Negative overrun P50 means frames finish well ahead of deadline. P99 spikes are expected during screen transitions (first-frame composition cost).

TestTags for UI Automation¶

UiAutomator identifies Compose elements via testTag. Constants are centralized in shared/design-system/testtag/TestTags.kt and shared with the benchmark module via implementation(project(":shared:design-system")).

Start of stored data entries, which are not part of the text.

/-! ### Reactions of the store, the tags and the reply unit -/

/-- COOL_DOWN_END (R10): the tags whose end window is present and not later than now move to the tail of the free list, in
the order of the cool-down list; the others stay. LINE_SWEEP_START and ZONE_SWEEP_START (R46, R50, R107): the errors this
sweep are 0 on every line and every zone, every QUIET line is OPEN, LINE (bit 6) is raised at both ports where a line was
QUIET, and nothing else of a line or zone changes. For each line that was QUIET a record QUIET to OPEN with cause SWEEP-START is
offered to both ports, in ascending order of the lines, which is the model's choice (log 38); those past a backlog of 64 are
dropped, counted and marked (R176). IN-SERVICE and ON-AIR of a line's record are 0 by the model's choice (log 43). -/
def Obligations.ListSweeps : Prop :=
  (∀ (b : Bus) (s : State), s.due.coolDown = true →
    let ended := fun e : Nat × Option Win => (e.2.map fun w => !winLater w s.now).getD false
    Completes (.coolDownEnd b) b s
      { s with due.coolDown := false, tagFree := s.tagFree ++ (s.coolDown.filter ended).map Prod.fst,
               coolDown := s.coolDown.filter fun e => !ended e }) ∧
  (∀ (b : Bus) (s : State),
    (s.due.lineSweep = true → ∃ t, exec (.lineSweepStart b) s = .next t ∧ t.due = { s.due with lineSweep := false } ∧
      (∀ l, t.line l = { s.line l with
        errorsSweep := 0, state := if (s.line l).state = .quiet then .opened else (s.line l).state }) ∧
      ((∃ l, (s.line l).state = .quiet) → ∀ p, (t.port p).notice.getLsbD 6 = true) ∧
      ((∀ l, (s.line l).state ≠ .quiet) → ∀ p, (t.port p).bare = (s.port p).bare) ∧
      (let records := (all8.filter fun l => (s.line l).state = .quiet).map fun l => Item.stateChange
         { source := .line l, old := 2, new := 1, cause := .sweepStart, inService := false, onAir := false,
           window := s.now }
       ∀ p, let room := 64 - (s.port p).queue.countP Item.isRecord
         (t.port p).queue = (s.port p).queue ++ records.take room ∧
         (t.port p).gap = ((s.port p).gap || decide (room < records.length)) ∧
         (t.port p).dropped =
           if records.length ≤ room then (s.port p).dropped
           else min 65535 ((s.port p).dropped + (records.length - room))) ∧
      { t.bare with lines := s.lines, due := s.due, portA := s.bare.portA, portB := s.bare.portB } = s.bare) ∧
    (s.due.zoneSweep = true →
      Completes (.zoneSweepStart b) b s
        { s with due.zoneSweep := false,
                 zones := Vector.ofFn fun z => { s.zones[z] with errorsSweep := 0 } }))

The root composable in MainActivity enables UiAutomator access to testTags:

Box(modifier = Modifier.semantics { testTagsAsResourceId = true }) { ... }

Permissions¶

Benchmarks grant runtime permissions programmatically via grantPermissions() before each test iteration using pm grant shell commands. This prevents permission dialogs from blocking UI automation.

CI Verification¶

The baseline-profiles.yml workflow runs on PRs targeting main and validates:

Check	What it verifies
Source profiles exist	`baseline-prof.txt` and `startup-prof.txt` are committed and non-empty
Profiles bundled in AAB	`baseline.prof` and `baseline.profm` present in release AAB
Startup DEX layout	`r8.json` metadata has `"startup": true` for `classes.dex` — confirms `dexLayoutOptimization` placed startup classes in the first DEX file
SHA-256 validation	DEX checksums in AAB match checksums in `r8.json` — confirms no tool interfered with R8 output after profile compilation
Binary profile size	Warning if compiled `baseline.prof` exceeds 1.5 MB (large profiles increase install time)

The startup DEX layout check and SHA-256 validation use bundle metadata introduced in AGP 8.8.